Saturday, September 27, 2008

Mississippi Debate: Not Quite a Draw

Barack Obama won.


For voters who watched only the first half-hour, it was a knockout. John McCain has yet to figure out how to fold his "reform" message into his economic message. It’s a mess. Last night, lacking the stomach to mount a vigorous defense of boneheaded Republican economic theory, he babbled on about earmarks so relentlessly that Obama finally had enough, pointing out that his opponent was obsessing about budgetary chump change. (It’s about time a Democrat took this tack. $18 billion? That’s it? Pork barrel spending is the price of representative democracy. I’d like to see more of it, if it would facilitate good legislation on the big stuff.)

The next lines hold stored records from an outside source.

-- ==== Sys2Proof/Machine/State.lean ====
section
/-! DEFINITION. The state of the RM-4 as plain data: the strands, their engines, memory, and every unit of the device,
with the reasons a step can stop and the state after device reset. -/

namespace Sys2Proof.Machine

/-! ## Why a step stops -/

/-- Reasons a step stops. -/
inductive Fault where
  /-- Raised by a word that is executed where no strand runs: words reach the machine only through the strand that
  fetches them (R15). Safe: the hardware takes no step there. -/
  | noStrand
  deriving DecidableEq, Repr

/-- Reasons the model declines a step. -/
inductive Refusal where
  /-- Raised only by an arm of `exec` whose instruction has no meaning yet. Safe. -/
  | notModelled (mnemonic : String)
  deriving DecidableEq, Repr

/-! ## Traps (R195, R196) -/

/-- The causes of R195. -/
inductive Cause where
  | undef | priv | align | page | sealing | integ | poison | vord | vmiss | vcap | barov | ringov | emu | brk
  deriving DecidableEq, Repr

/-- A raised trap: its cause, sub-kind and value. -/
structure TrapInfo where
  cause : Cause
  kind : Nat
  tval : Word
  deriving DecidableEq, Repr

/-- A scalar or decode trap that waits for the drain of R196. -/
structure PendTrap where
  /-- The address of the unit that raised it. -/
  addr : Word
  info : TrapInfo
  /-- Faults of engine words met during the drain, by engine code, and the steering numbers of those words, by engine. -/
  faults : List (Nat × TrapInfo)
  words : List (Nat × Nat)
  /-- An engine word raised the trap (R198): no word starts, and the trap waits for the words that remote units hold. -/
  stop : Bool
  deriving DecidableEq, Repr

/-! ## Queue entries (R18, R31) -/

/-- The prefixes of a unit (R90). -/
structure Prefixes where
  imm : Option (BitVec 22)
  cap : Option (Reg × Reg × Reg)
  rnd : Option (BitVec 3)
  /-- Z, N and P of `x.pm`. -/
  pm : Option (Bool × Bool × Reg)
  /-- ORD and SC of `x.ord`. -/
  ord : Option (BitVec 2 × BitVec 3)
  hint : Option (BitVec 4)
  deriving DecidableEq, Repr

/-- A unit with no prefix. -/
def noPrefixes : Prefixes := ⟨none, none, none, none, none, none⟩

/-- Progress of an engine word (R29, R206, R217, R244, R389): what of its effect has been performed, and the values it
took when it started. -/
structure Progress where
  /-- Set once the word has started: ring and barrier waits are passed, draws and stream units taken. -/
  started : Bool
  /-- Units, elements, blocks or rows performed, in the word's own order. -/
  count : Nat
  /-- Units performed out of order (R243), as a list of their numbers. -/
  done : List Nat
  /-- Iteration indices of a nest, outermost first (R233). -/
  indices : List Nat
  /-- The body word of the nest that comes next. -/
  body : Nat
  /-- First counter value of the word's draws (R210). -/
  drawBase : Word
  /-- Stream units held by the word (R206), by stream register. -/
  held : List (Nat × List Elem)
  /-- Values read once by the word and kept until it is performed. -/
  vals : List Nat
  /-- Completion signals already given (R239). -/
  signals : List Nat
  /-- What the word waits for, as WKIND and WIDX of R465. -/
  wait : Option (Nat × Nat)
  /-- Scratchpad bytes locked while the word writes them: first and beyond last (R80; log 9). -/
  locks : List (Nat × Nat)
  /-- Flags that the word sets when it is performed (R143). -/
  flags : BitVec 6
  /-- Shares that are parked, by member, with the traps that they met (R349). -/
  parked : List (Nat × TrapInfo)
  /-- Scratchpad bytes locked by the shares of an `m.mma.g` (R80, R351): member, first and beyond last. -/
  shareLocks : List (Nat × Nat × Nat)
  deriving DecidableEq, Repr

/-- The progress of a word that has not started. -/
def Progress.fresh : Progress := ⟨false, 0, [], [], 0, 0, [], [], [], none, [], 0, [], []⟩

/-- One entry of an engine queue: a unit with its captured operands and progress (R18, R31), or a `qjoin` mark (R78). -/
structure Entry where
  /-- The unit's number in the strand's steering order (R21). -/
  seq : Nat
  /-- Address of the unit's first prefix (R28). -/
  addr : Word
  word : Instr
  pfx : Prefixes
  /-- Captured operands of the fields X, Y and Z, zero where the field is no scalar source (R18). -/
  opX : Word
  opY : Word
  opZ : Word
  /-- Captured extended operands (R92). -/
  extA : Word
  extB : Word
  extC : Word
  world : Nat
  prog : Progress
  deriving DecidableEq, Repr

/-! ## Rings, barriers, stream registers (R32, R38, R41) -/

/-- A ring handle. -/
structure Ring where
  slot : Nat
  count : Nat
  base : Nat
  head : BitVec 32
  tail : BitVec 32
  claimH : BitVec 32
  claimT : BitVec 32
  /-- Positions reserved by peer transfers (R37), with whether each is complete. -/
  peers : List (BitVec 32 × Bool)
  deriving DecidableEq, Repr

/-- An unbound handle (R32). -/
def Ring.unbound : Ring := ⟨0, 0, 0, 0, 0, 0, 0, []⟩

/-- One strand's copy of a gang barrier (R41), with the generation its strand recorded when it last arrived (R43). -/
structure Barrier where
  mask : BitVec 16
  gen : BitVec 16
  arrived : BitVec 16
  expect : BitVec 16
  pending : BitVec 32
  recorded : Option (BitVec 16)
  deriving DecidableEq, Repr

/-- A barrier at placement. -/
def Barrier.fresh : Barrier := ⟨0, 0, 0, 0, 0, none⟩

/-- A stream register (R38): its reader, the units that have arrived and wait to be read, and how many units of its
copy are still to come. -/
structure Stream where
  bound : Bool
  /-- Bound for the vector engine; otherwise for the scalar core. -/
  vector : Bool
  /-- Format code of the destination, for the widening of R192. -/
  fmt : Nat
  units : List (List Elem)
  left : Nat
  deriving DecidableEq, Repr

/-- An unbound stream register. -/
def Stream.unbound : Stream := ⟨false, false, 0, [], 0⟩

/-! ## Memory-side structures of a strand -/

/-- A plain store of the scalar core (R66), with the scope it is published at, if it is. -/
structure PlainStore where
  /-- Where it was made (R281): its address, the context's slot and function, and the physical address. -/
  va : Nat
  slot : Nat
  fn : Nat
  pa : Nat
  data : List Byte
  scope : Option Nat
  /-- It was made in the strand's current phase (R69). -/
  current : Bool
  /-- Its translation has been dropped: it translates again before it is performed (R194, R284). -/
  stale : Bool
  /-- The function and IPA that the dirty bitmap records, for a two-stage translation (R293). -/
  track : Option (Nat × Nat)
  deriving DecidableEq, Repr

/-- A line held by a tile's L1 (R62), and the context banks for whose strands it is valid (R67): bit b for bank b. -/
structure L1Line where
  line : Nat
  data : List Byte
  banks : BitVec 2
  deriving DecidableEq, Repr

/-- A word held by a tile's instruction cache (R82), and the context banks for whose strands it is valid. -/
structure CodeWord where
  pa : Nat
  word : BitVec 32
  banks : BitVec 2
  deriving DecidableEq, Repr

/-- A cached translation (R280): the page, what it maps to and what the walk read of its leaves. -/
structure Tlb where
  /-- 0 scalar TLB, 1 vector, 2 matrix, 3 copy stream TLB (R279). -/
  cache : Nat
  slot : Nat
  /-- First virtual address of the page and its size (R274). -/
  va : Nat
  size : Nat
  /-- Size of the page of the first-stage leaf, of which this is a part where the second stage maps less (R194). -/
  span : Nat
  pa : Nat
  ipa : Nat
  two : Bool
  fn : Nat
  world : Nat
  /-- R, W and X of the first-stage leaf, and of the second-stage leaf where there are two stages. -/
  perm1 : BitVec 3
  perm2 : BitVec 3
  wro : Bool
  ver : Bool
  fmta : Nat
  sealMode : Nat
  dirty : Bool
  deriving DecidableEq, Repr

/-- A pointer entry held by the walk cache (R279): where it was read and what it held. -/
structure WalkCached where
  slot : Nat
  fn : Nat
  ea : Nat
  entry : Nat
  deriving DecidableEq, Repr
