-- ==== Sys2Proof/Machine/Operands.lean ====
section
/-! DEFINITION. A unit's checks (R87 to R102), its operands, and the steering of a word by the splitter (R15 to R22). -/

namespace Sys2Proof.Machine

/-! ## Prefixes (R90 to R96) -/

/-- Add one decoded prefix; none for a second prefix of one kind, or for a word that is no legal prefix. -/
def Prefixes.add (p : Prefixes) (w : BitVec 32) : Option Prefixes :=
  match decodeWord w with
  | some (.xImm h) => if p.imm.isNone then some { p with imm := some h } else none
  | some (.xCap a b c) => if p.cap.isNone then some { p with cap := some (a, b, c) } else none
  | some (.xRnd m) => if p.rnd.isNone then some { p with rnd := some m } else none
  | some (.xPm z n r) => if p.pm.isNone then some { p with pm := some (z, n, r) } else none
  | some (.xOrd o sc) => if p.ord.isNone then some { p with ord := some (o, sc) } else none
  | some (.xHint h) => if p.hint.isNone then some { p with hint := some h } else none
  | _ => none

/-- The prefixes of a unit, in text order; none for a combination that R90 refuses. -/
def Prefixes.ofWords : List (BitVec 32) → Prefixes → Option Prefixes
  | [], p => some p
  | w :: rest, p => match p.add w with | some q => Prefixes.ofWords rest q | none => none

/-- The fields of `x.cap` beyond the word's extended operands are zero (R92). -/
def capFits (c : Reg × Reg × Reg) (n : Nat) : Bool := (1 < n || c.2.1 == 0) && (2 < n || c.2.2 == 0)

/-- The prefixes apply to the word (R91 to R96), and none that it requires is missing. -/
def prefixesFit (i : Instr) (p : Prefixes) : Bool :=
  (p.imm.isNone || i.immField.isSome) &&
  (match p.cap with
    | some c => 0 < i.extOperands.1 && capFits c i.extOperands.1
    | none => !i.extOperands.2) &&
  (p.rnd.isNone || i.takesRnd) &&
  (p.pm.isNone || i.takesPm) &&
  (p.ord.isNone || i.takesOrd)

/-- The immediate of a unit: its field, widened by `x.imm` (R91). -/
def immValue (i : Instr) (p : Prefixes) : Int :=
  match i.immField with
  | none => 0
  | some (w, signed, f) =>
    match p.imm with
    | some h => if signed then sextNat (h.toNat * 2 ^ w + f) (22 + w) else ((h.toNat * 2 ^ w + f : Nat) : Int)
    | none => if signed then sextNat f w else (f : Int)

/-- Limits that a word's definition places on a widened immediate (R87, R91). -/
def wideFits (i : Instr) (p : Prefixes) : Bool :=
  let v := immValue i p
  match i with
  | .slli .. | .srli .. | .srai .. | .vBcr .. => v < 64
  | .vBcc .. => v < 16
  | .mSwap .. | .aCfg .. => v < 3
  | .mCkpt .. | .mRest .. => v < 256
  | .cFill .. => v < 512
  -- the code of R185, 0 to 1,023
  | .brk .. => v < 1024
  | _ => true

/-! ## Features and privilege (R101, R103, R174) -/

end Sys2Proof.Machine

namespace Sys2Proof

/-- The feature of a word (R103). -/
def Instr.feature : Instr → Nat
  | .mMmaG .. => 2
  | .mTsub .. | .mTqry .. | .mTcan .. => 3
  | .bVst .. | .bVld .. | .bVldLe .. | .bVretire .. | .bVnew .. | .bVfloor .. | .bVreg .. | .bVregFree ..
  | .bVregRd .. | .bVregSpill .. => 5
  | .cKvg .. | .cKvs .. | .cBbinv .. => 7
  | .kWinOpen .. | .kCommit .. | .kAbort .. | .kCkpt .. => 8
  | .kFalloc .. | .kFfree .. | .kFscrub .. | .kFscrubTake .. | .kFref .. | .kFqryBlk .. | .kFqryPool .. => 9
  | .cPeer .. => 10
  | .cRwin .. => 11
  | .vRng .. => 13
  | .tlbiVa .. | .tlbiCtx .. | .tlbiAll | .xlat .. => 14
  | .slKeyNew .. | .slKeyKill .. | .slMeas .. | .slMeasRd .. | .slRep .. => 15
  | i => match i.engine with | 2 => 1 | 4 => 4 | 5 => 6 | 6 => 7 | _ => 0

/-- A privileged word (R101). -/
def Instr.privileged : Instr → Bool
  | .tlbiVa .. | .tlbiCtx .. | .tlbiAll | .xlat .. | .slKeyNew .. | .slKeyKill .. | .slMeas .. | .slMeasRd ..
  | .slRep .. | .kPool .. | .kPoolOff .. | .kFscrub .. | .kFscrubTake .. => true
  | _ => false

/-- Words reserved to strands of the physical function (R174). -/
def Instr.physicalOnly : Instr → Bool
  | .kPool .. | .kPoolOff .. | .kFscrub .. | .kFscrubTake .. => true
  | _ => false

end Sys2Proof

namespace Sys2Proof.Machine

/-- The features that a unit needs are not masked (R103, R105). -/
def featuresOk (i : Instr) (p : Prefixes) (feat : BitVec 16) : Bool :=
  feat.getLsbD i.feature && (p.rnd != some 4 || feat.getLsbD 12) && (p.ord.isNone || feat.getLsbD 4)

/-- A loop word stands among the body words of its engine's nest (R234). -/
def nestedLoop (i : Instr) (t : Strand) : Bool :=
  match i with
  | .vLoop .. => vget t.loopLeft 0 0 != 0
  | .mLoop .. => vget t.loopLeft 1 0 != 0
  | .cLoop .. => vget t.loopLeft 2 0 != 0
  | _ => false

/-- The checks on a unit that has been fetched, in the order of R102 from step 2: the trap, or the unit's prefixes. -/
def unitCheck (i : Instr) (t : Strand) (feat : BitVec 16) : Except TrapInfo Prefixes :=
  let undef : TrapInfo := ⟨.undef, 0, (encode i).setWidth 64⟩
  match Prefixes.ofWords t.pfx noPrefixes with
  | none => .error undef
  | some p =>
    if !prefixesFit i p || !i.wellFormed || !featuresOk i p feat || !wideFits i p || nestedLoop i t then .error undef
    else if i.privileged && !(t.csr.privl && !(i.physicalOnly && t.place.fn != 0)) then
      .error ⟨.priv, 0, (encode i).setWidth 64⟩
    else .ok p

/-! ## Steering (R15, R18, R21, R22) -/

/-- Address of the word of the unit, after its prefixes. -/
def Strand.wordAddr (t : Strand) : Word := t.pc + BitVec.ofNat 64 (4 * t.pfx.length)

/-- Address of the next unit. -/
def Strand.nextAddr (t : Strand) : Word := t.pc + BitVec.ofNat 64 (4 * t.pfx.length + 4)

/-- Body entries of an open nest leave the queue when they are performed for the last time; the loop word itself is
performed once it has opened its nest (R233). The entry counts as unperformed for slip. -/
def Entry.unperformed (e : Entry) : Bool := !e.isJoin && !(e.isLoop && e.prog.started)

/-- The steering numbers of the strand's unperformed engine words. -/
def Strand.pending (t : Strand) : List Nat :=
  t.queues.toList.flatMap fun q => (q.filter Entry.unperformed).map Entry.seq

/-- The slip (R21): units steered since the oldest unperformed engine word, that word counted. -/
def Strand.slip (t : Strand) : Nat :=
  match t.pending with
  | [] => 0
  | q :: rest => t.steered - rest.foldl min q

/-- Queue depths (R13). -/
def queueDepth : Nat → Nat
  | 3 => 64 | 5 => 16 | 6 => 16 | _ => 32

/-- The unit is steered: fetch goes on at `next`. -/
def Strand.advance (t : Strand) (next : Word) : Strand :=
  { t with pc := next, pfx := [], steered := t.steered + 1, waiting := none, stalled := false }

/-- The outcome of a word that the splitter finds the strand not free to take: it stalls (R21, R22). -/
def State.stall (s : State) : State := { s with st := { s.st with stalled := true } }

/-- Steer one unit that has been fetched whole: check it (R102), hold it back while the slip is at its limit (R21), and
run `body` with the unit's prefixes. -/
def steer (i : Instr) (s : State) (body : Prefixes → State → State) : Host.Outcome State Fault Refusal :=
  if s.st.life = .gone then .fault .noStrand
  else
    match unitCheck i s.st (s.features s.st.place.fn) with
    | .error t => .next (s.raise s.st.pc t)
    | .ok p =>
      if s.st.csr.slipLimit ≤ s.st.slip then .next s.stall
      else .next (body p s)

/-- A scalar word whose effect is a change of the strand alone and that neither waits nor traps. -/
def scalarPure (i : Instr) (s : State) (f : Prefixes → Strand → Strand) : Host.Outcome State Fault Refusal :=
  steer i s fun p s => { s with st := (f p s.st).advance s.st.nextAddr }

/-- A scalar word that sends fetch to an address. -/
def scalarJump (i : Instr) (s : State) (f : Prefixes → Strand → Strand × Word) : Host.Outcome State Fault Refusal :=
  steer i s fun p s => let r := f p s.st; { s with st := r.1.advance r.2 }

/-- The current unit waits with a wait kind of R465; a wait on a page request parks the strand (R290). -/
def State.holdUnit (s : State) (kind index : Nat) : State :=
  { s with st := { s.st with waiting := some (kind, index), life := if kind = 7 then .parked else s.st.life } }

/-- A scalar word that may wait or trap: a wait leaves the unit to be executed again, a trap goes through the drain
(R196). The value is the address where fetch goes on, if not the next unit. -/
def scalarM (i : Instr) (s : State) (f : Prefixes → M (Option Word)) : Host.Outcome State Fault Refusal :=
  steer i s fun p s =>
    match f p s with
    | .ok next s' => { s' with st := s'.st.advance (next.getD s.st.nextAddr) }
    | .error (.wait k i) s' => s'.holdUnit k i
    | .error (.trap t) s' => s'.raise s.st.pc t

/-- The captured extended operands (R92); one that is absent is captured as zero. -/
def extValue (t : Strand) (p : Prefixes) (k : Nat) : Word :=
  match p.cap with
  | none => 0
  | some (a, b, c) => match k with | 0 => t.reg a | 1 => t.reg b | _ => t.reg c

/-- What a word takes at steering beside its operands: the time-out of a versioned load (R314). -/
def startProgress (i : Instr) (t : Strand) : Progress :=
  match i with
  | .bVld .. | .bVldLe .. => { Progress.fresh with vals := [t.csr.vtimeout.toNat] }
  | _ => Progress.fresh

/-- The queue entry of an engine word (R18). -/
def mkEntry (i : Instr) (p : Prefixes) (t : Strand) : Entry :=
  let src := i.sources
  { seq := t.steered, addr := t.pc, word := i, pfx := p
    opX := t.reg src.1, opY := t.reg src.2.1, opZ := t.reg src.2.2
    extA := extValue t p 0, extB := extValue t p 1, extC := extValue t p 2
    world := t.place.world, prog := startProgress i t }

/-- Body units still to come after a word of a loop engine is steered (R27). -/
def Strand.countBody (t : Strand) (i : Instr) (e : Nat) : Strand :=
  if 3 < e then t
  else
    let left := vget t.loopLeft (e - 1) 0
    match i with
    | .vLoop _ l _ | .mLoop _ l _ | .cLoop _ l _ => { t with loopLeft := vput t.loopLeft (e - 1) (l.toNat + 1) }
    | _ => { t with loopLeft := vput t.loopLeft (e - 1) (left - 1) }

/-- Place an engine word in its queue (R15, R18). -/
def Strand.enqueue (t : Strand) (i : Instr) (p : Prefixes) : Strand :=
  let e := i.engine
  ((t.setQueue e (t.queue e ++ [mkEntry i p t])).countBody i e).advance t.nextAddr

end Sys2Proof.Machine
end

When Lehrer turned to foreign policy, McCain evened things up by projecting strength and reminding voters of his experience. Obama looked presidential enough, but his mastery of the material almost worked against him. Fewer facts and more focus on the big picture would have been more effective. (But thankfully, we’re long past 2000, when the media spin-meisters decreed that Al Gore’s sighs and whispers trumped his intellectual qualifications. Eight years of watching Dubya govern by the seat of his running shorts has made intelligence acceptable again.)


I was glad to see Obama stand fairly strong when Lehrer pressed him on what he would sacrifice on the altar of the Big Bailout, but I would have rather he had said, essentially: Nothing, Jim. The Washington media is always looking for another Paul Tsongas. They won’t be satisfied until Social Security is privatized or gone. Let’s take a lesson from the Republicans. They never give an inch on their tax cut promises, no matter how many wars they start or budgets they bust. That’s why they’re the tax cut party. We need to stand on our solutions, not shrink from them.


I have a lot of problems with Barack Obama. I don’t like the way he obtained the Democratic nomination, and I have doubts about his commitment to fulfilling his promises. But he looked good last night.


I hope he thanks Hillary Clinton for the mortal combat she provided in the primaries. He wouldn’t have won the debate without her.

2 comments:

Anonymous said...

Why is Nancy Pelosi unable to get the Democrats in the house to vote for the bail out? 60 democrats voted against it according to democratic biased CNN. Who's worse the Pelosi or Palin? Bush missed on 12, but Pelosi missed on 60.

Someone needs to write Pelosi a sternly worded letter!

MRS

Anonymous said...

Have you reviewed the stellar education of VP candidates?

Palin - She attended 4 colleges over 5 years to get a BS in communications-journalism. Yale, Harvard, Cornell, and Princeton? No. Hawaii Pacific, North Idaho, U of Idaho, and Matanuska-Susitna. On a positive note, she was named second runner-up in the Miss Alaska contest and awarded "Miss Congeniality". No wories, education is over rated.

Biden - Attended University of Delaware and graduated #506 out of 688 students with a BA in history and political science. What was next, Harvard? No. He graduated from Syracuse University College of Law where he was ranked 76 out of 85. What does it take to get into SU!!! The icing on the cake is that he described himself as "a lazy student". By the way, as a self proclaimed "lazy student" he was supprisingly caught "inadvertently" plagiarizing 5 pages of a law review article. The good news is that a tiger frequently changes its stripes.

I feel over qualified for VP of the United States. It just goes to show you ANYONE can be the President or at least the Vice President.